* TASK STATEMENT
Go to the line holding "t.mode ≠ .faulted)" in the entries below and write out exactly every line down to and including the line holding "0 0).raise .preconditionViolation".

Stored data
· · · ·

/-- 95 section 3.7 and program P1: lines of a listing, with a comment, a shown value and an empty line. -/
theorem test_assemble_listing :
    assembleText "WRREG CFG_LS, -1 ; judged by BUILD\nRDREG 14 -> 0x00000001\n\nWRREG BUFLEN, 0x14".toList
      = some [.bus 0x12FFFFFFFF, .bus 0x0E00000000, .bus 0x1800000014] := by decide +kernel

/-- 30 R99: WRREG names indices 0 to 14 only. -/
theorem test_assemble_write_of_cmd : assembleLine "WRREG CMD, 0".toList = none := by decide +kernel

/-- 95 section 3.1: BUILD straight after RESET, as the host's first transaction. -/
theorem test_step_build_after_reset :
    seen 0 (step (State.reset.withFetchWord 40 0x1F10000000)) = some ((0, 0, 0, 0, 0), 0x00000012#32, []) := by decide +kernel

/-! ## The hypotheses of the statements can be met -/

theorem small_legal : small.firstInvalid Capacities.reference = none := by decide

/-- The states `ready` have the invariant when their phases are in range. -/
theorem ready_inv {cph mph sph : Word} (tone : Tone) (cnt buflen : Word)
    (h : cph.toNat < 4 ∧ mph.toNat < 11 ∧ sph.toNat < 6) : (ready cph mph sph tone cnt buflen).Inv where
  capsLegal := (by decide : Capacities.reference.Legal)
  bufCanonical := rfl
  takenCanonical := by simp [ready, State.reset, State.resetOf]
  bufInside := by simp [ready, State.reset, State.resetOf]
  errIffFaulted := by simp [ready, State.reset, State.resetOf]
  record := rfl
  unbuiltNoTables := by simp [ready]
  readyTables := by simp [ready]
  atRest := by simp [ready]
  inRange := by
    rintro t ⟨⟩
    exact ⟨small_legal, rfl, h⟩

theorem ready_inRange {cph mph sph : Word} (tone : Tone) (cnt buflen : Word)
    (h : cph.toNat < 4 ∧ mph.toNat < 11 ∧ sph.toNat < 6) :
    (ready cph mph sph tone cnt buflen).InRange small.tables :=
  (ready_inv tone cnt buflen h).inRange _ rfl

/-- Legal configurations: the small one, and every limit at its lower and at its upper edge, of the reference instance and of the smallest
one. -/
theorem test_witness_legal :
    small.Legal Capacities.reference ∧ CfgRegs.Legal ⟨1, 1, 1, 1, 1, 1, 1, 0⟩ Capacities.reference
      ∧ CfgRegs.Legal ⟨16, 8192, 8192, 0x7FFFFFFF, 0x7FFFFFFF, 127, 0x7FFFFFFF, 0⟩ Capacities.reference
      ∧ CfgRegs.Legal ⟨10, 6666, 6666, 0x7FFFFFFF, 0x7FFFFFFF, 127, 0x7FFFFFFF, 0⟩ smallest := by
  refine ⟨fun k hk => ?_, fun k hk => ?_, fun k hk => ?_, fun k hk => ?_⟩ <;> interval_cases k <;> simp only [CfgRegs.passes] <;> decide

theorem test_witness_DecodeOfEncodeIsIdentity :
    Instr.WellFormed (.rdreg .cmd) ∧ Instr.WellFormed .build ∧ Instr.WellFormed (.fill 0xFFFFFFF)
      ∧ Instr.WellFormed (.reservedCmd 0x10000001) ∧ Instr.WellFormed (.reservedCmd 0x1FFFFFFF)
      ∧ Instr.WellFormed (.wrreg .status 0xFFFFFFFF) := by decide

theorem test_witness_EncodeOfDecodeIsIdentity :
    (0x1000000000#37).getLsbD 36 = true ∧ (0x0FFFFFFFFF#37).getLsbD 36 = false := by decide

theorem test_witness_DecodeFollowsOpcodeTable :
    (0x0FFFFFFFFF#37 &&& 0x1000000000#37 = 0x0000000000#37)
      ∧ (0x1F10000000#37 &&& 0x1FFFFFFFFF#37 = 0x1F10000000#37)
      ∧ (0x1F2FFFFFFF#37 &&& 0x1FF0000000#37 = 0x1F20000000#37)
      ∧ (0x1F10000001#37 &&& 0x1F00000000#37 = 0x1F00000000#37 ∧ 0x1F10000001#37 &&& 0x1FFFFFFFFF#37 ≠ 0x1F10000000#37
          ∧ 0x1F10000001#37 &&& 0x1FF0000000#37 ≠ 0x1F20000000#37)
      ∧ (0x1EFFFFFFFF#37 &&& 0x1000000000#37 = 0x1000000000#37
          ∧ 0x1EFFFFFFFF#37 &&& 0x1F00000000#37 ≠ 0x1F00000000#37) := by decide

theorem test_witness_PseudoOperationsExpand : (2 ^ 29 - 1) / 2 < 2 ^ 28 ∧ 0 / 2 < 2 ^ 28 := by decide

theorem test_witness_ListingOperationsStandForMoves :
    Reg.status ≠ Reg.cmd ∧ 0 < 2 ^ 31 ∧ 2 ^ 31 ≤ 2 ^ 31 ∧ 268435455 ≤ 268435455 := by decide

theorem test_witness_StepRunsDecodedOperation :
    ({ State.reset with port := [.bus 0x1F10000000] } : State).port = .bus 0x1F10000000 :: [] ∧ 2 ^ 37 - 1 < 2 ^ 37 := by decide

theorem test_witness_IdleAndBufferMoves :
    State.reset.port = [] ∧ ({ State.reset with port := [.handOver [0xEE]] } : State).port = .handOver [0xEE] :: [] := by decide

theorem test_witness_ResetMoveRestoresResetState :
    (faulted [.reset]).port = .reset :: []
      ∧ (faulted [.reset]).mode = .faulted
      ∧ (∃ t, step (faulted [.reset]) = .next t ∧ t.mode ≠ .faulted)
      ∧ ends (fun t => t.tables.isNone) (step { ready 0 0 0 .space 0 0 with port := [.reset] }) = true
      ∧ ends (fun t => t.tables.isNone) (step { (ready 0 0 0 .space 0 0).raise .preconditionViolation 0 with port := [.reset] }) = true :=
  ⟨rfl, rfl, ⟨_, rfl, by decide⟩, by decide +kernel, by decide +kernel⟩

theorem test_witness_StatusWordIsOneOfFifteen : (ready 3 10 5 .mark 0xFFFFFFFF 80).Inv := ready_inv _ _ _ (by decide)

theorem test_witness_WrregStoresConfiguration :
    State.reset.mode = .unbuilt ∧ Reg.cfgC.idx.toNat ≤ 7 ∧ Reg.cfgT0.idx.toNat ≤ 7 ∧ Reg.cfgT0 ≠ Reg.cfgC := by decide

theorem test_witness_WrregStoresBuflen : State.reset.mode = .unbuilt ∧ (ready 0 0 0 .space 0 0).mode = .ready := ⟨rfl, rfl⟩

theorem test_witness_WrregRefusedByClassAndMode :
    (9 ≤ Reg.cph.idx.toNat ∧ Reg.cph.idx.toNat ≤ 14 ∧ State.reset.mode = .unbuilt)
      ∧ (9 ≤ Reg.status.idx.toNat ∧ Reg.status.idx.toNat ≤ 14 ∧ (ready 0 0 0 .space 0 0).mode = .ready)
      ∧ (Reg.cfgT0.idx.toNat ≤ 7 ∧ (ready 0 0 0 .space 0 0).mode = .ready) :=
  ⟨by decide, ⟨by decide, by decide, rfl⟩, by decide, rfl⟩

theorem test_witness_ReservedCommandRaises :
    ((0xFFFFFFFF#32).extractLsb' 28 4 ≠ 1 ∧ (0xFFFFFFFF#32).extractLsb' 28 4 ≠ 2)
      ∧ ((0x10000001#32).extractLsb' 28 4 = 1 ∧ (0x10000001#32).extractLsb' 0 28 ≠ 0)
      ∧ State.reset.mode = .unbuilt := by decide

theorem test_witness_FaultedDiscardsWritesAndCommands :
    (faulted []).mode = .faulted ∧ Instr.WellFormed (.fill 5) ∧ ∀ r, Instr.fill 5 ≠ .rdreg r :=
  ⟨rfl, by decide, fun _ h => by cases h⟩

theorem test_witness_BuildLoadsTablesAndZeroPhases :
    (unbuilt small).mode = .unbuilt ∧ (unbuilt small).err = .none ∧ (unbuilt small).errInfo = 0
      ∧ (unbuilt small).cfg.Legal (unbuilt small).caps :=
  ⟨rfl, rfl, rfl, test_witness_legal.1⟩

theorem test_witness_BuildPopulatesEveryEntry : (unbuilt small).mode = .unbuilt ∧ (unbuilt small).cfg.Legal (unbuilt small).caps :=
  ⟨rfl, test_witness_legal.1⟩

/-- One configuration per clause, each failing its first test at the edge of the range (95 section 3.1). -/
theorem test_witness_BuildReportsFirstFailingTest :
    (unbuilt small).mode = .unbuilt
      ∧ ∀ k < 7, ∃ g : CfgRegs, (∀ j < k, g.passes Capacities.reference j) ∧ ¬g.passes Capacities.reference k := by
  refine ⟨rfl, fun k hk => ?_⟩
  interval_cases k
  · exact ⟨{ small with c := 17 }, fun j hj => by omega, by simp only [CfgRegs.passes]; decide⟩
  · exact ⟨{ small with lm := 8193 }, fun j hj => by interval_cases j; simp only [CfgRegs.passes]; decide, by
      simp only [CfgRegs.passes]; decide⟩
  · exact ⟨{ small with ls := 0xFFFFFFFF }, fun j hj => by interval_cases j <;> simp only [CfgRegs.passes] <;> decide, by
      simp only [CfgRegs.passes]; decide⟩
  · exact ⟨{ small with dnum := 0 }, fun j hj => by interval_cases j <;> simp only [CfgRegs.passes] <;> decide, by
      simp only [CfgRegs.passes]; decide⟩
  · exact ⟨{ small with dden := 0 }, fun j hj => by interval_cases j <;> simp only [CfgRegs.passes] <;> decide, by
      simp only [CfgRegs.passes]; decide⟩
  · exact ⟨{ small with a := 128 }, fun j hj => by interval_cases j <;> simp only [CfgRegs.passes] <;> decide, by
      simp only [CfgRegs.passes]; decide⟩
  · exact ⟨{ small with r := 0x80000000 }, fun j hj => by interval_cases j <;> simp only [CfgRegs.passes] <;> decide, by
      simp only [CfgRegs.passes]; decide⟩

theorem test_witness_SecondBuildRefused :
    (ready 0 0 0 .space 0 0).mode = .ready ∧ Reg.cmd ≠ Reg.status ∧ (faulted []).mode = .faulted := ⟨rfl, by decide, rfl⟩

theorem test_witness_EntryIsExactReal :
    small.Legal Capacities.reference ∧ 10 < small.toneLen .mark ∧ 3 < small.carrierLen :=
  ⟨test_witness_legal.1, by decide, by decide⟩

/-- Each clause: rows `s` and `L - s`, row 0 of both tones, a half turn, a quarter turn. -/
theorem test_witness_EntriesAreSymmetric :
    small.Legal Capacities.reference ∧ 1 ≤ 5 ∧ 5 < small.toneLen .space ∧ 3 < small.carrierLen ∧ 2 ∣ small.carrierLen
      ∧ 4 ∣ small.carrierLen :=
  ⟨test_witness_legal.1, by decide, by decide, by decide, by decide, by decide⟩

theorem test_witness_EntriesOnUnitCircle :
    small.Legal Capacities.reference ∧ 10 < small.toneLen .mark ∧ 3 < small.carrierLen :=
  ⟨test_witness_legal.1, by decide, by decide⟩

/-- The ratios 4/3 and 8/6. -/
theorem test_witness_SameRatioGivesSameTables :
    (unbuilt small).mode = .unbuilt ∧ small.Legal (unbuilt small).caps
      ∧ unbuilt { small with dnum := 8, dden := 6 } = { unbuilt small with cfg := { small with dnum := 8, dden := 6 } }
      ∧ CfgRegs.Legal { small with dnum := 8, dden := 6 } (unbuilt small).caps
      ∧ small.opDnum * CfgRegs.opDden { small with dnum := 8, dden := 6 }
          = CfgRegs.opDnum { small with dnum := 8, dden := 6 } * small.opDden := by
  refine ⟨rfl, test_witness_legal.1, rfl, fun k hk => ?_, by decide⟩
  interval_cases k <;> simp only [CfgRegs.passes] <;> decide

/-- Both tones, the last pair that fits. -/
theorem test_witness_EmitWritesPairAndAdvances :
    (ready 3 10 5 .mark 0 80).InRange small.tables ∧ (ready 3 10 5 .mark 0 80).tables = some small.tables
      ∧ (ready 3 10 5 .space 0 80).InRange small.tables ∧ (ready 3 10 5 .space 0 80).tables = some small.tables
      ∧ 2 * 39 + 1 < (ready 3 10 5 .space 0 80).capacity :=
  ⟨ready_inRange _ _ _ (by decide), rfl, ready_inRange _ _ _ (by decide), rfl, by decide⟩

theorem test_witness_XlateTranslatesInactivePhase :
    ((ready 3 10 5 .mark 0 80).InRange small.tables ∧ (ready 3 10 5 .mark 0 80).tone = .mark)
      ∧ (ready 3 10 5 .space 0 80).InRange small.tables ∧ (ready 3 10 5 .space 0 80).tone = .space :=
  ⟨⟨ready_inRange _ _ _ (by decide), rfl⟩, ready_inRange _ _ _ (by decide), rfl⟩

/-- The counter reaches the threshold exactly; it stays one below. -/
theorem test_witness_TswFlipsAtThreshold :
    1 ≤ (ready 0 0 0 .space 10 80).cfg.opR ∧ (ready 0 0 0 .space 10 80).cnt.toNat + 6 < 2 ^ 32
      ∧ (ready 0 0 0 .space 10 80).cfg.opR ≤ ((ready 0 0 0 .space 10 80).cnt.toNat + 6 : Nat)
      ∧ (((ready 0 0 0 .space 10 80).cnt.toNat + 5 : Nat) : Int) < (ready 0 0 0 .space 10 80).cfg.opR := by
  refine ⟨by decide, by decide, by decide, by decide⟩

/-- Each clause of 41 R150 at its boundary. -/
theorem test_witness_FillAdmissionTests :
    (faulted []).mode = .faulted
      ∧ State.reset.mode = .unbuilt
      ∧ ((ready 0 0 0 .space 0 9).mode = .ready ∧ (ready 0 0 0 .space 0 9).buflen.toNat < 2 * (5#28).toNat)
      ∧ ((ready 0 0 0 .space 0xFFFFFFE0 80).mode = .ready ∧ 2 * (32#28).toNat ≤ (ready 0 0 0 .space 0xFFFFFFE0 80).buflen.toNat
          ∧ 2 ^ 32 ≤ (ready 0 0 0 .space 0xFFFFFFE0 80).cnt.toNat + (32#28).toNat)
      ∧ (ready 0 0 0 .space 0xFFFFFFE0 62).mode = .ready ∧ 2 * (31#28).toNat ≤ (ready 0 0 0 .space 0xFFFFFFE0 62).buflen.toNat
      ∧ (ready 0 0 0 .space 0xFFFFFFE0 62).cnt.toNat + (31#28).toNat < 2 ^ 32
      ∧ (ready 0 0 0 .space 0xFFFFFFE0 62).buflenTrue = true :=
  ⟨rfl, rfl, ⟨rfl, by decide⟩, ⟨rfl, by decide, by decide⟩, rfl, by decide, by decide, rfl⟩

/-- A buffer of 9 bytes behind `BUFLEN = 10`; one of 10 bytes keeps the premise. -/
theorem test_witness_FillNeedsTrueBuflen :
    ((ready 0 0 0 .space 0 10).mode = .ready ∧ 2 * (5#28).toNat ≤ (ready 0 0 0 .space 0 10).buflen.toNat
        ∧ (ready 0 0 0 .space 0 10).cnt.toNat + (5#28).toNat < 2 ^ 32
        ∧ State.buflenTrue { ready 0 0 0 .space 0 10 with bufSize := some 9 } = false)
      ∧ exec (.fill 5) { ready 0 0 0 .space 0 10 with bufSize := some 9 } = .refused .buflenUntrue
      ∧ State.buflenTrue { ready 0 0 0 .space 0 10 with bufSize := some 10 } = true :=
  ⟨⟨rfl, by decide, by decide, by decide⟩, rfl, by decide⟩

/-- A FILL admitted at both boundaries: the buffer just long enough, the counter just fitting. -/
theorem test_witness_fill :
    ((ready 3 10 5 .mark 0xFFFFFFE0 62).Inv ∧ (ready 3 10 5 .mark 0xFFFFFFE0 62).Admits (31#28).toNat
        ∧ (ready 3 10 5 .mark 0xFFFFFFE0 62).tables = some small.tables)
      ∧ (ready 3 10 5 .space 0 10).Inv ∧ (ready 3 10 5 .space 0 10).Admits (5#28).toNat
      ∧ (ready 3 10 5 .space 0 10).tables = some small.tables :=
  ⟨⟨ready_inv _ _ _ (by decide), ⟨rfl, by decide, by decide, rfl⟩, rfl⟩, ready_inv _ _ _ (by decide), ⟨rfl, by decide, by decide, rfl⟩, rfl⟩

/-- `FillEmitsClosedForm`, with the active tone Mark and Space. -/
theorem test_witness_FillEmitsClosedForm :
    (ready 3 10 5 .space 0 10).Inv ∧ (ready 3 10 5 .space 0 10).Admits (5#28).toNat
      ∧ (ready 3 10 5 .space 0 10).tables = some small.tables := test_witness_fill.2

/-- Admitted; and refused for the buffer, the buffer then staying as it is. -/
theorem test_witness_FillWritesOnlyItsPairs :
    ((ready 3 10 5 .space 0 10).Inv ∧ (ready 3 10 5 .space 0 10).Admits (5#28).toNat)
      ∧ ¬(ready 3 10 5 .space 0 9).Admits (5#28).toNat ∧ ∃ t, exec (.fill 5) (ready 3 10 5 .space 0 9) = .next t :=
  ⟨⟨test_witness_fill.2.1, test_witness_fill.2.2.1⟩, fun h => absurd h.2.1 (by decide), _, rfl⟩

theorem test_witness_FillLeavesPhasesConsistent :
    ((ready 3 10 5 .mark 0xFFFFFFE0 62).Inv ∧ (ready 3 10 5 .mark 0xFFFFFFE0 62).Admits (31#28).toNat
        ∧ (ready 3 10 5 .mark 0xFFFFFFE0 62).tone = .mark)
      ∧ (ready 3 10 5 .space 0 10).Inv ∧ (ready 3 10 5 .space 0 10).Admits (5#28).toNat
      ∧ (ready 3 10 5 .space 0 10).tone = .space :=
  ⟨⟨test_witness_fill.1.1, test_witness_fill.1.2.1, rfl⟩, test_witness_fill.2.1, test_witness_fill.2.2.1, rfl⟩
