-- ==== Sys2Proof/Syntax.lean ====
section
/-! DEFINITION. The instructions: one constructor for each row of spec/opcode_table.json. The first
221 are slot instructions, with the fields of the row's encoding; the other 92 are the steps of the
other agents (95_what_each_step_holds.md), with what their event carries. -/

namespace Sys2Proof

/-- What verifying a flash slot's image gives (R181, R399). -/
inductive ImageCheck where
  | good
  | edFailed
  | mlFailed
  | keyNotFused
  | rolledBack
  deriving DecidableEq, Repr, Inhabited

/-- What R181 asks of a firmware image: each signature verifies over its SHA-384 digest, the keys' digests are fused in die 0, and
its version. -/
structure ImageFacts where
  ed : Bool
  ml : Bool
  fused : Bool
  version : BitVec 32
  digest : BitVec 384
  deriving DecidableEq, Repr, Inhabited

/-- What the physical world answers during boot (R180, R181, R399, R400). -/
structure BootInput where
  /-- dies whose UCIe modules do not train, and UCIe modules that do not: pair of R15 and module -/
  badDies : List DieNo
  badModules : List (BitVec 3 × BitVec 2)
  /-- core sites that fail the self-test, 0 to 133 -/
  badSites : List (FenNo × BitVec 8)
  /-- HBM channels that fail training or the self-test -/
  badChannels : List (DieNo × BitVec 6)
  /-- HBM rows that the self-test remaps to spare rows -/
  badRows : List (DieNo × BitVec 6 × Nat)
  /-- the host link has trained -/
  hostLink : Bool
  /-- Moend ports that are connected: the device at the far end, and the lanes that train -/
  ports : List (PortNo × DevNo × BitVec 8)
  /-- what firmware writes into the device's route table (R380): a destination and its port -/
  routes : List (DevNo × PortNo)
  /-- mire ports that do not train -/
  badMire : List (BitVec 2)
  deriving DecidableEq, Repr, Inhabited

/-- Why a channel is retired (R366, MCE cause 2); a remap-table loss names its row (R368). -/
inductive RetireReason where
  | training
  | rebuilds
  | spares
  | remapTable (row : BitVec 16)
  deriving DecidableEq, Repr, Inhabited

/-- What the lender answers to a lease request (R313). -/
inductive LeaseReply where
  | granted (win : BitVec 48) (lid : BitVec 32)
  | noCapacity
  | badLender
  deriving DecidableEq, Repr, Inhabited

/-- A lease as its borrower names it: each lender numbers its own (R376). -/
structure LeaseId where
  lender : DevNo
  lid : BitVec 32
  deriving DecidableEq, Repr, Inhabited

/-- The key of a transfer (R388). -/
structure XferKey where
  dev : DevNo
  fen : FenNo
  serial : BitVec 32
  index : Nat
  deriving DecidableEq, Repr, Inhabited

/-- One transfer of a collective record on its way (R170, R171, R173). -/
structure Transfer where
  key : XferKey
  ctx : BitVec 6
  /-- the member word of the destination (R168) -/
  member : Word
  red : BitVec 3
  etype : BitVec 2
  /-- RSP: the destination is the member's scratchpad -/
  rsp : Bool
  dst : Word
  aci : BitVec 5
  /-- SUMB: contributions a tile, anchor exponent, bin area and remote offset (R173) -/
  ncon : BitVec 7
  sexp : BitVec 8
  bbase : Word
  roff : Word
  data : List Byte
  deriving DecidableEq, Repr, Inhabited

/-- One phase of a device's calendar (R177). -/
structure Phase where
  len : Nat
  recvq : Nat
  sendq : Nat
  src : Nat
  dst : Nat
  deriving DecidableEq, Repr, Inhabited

· · · ·

* YOUR RESPONSE
      ∧ (∃ t, step (faulted [.reset]) = .next t ∧ t.mode ≠ .faulted)
      ∧ ends (fun t => t.tables.isNone) (step { ready 0 0 0 .space 0 0 with port := [.reset] }) = true
      ∧ ends (fun t => t.tables.isNone) (step { (ready 0 0 0 .space 0 0).raise .preconditionViolation 0 with port := [.reset] }) = true :=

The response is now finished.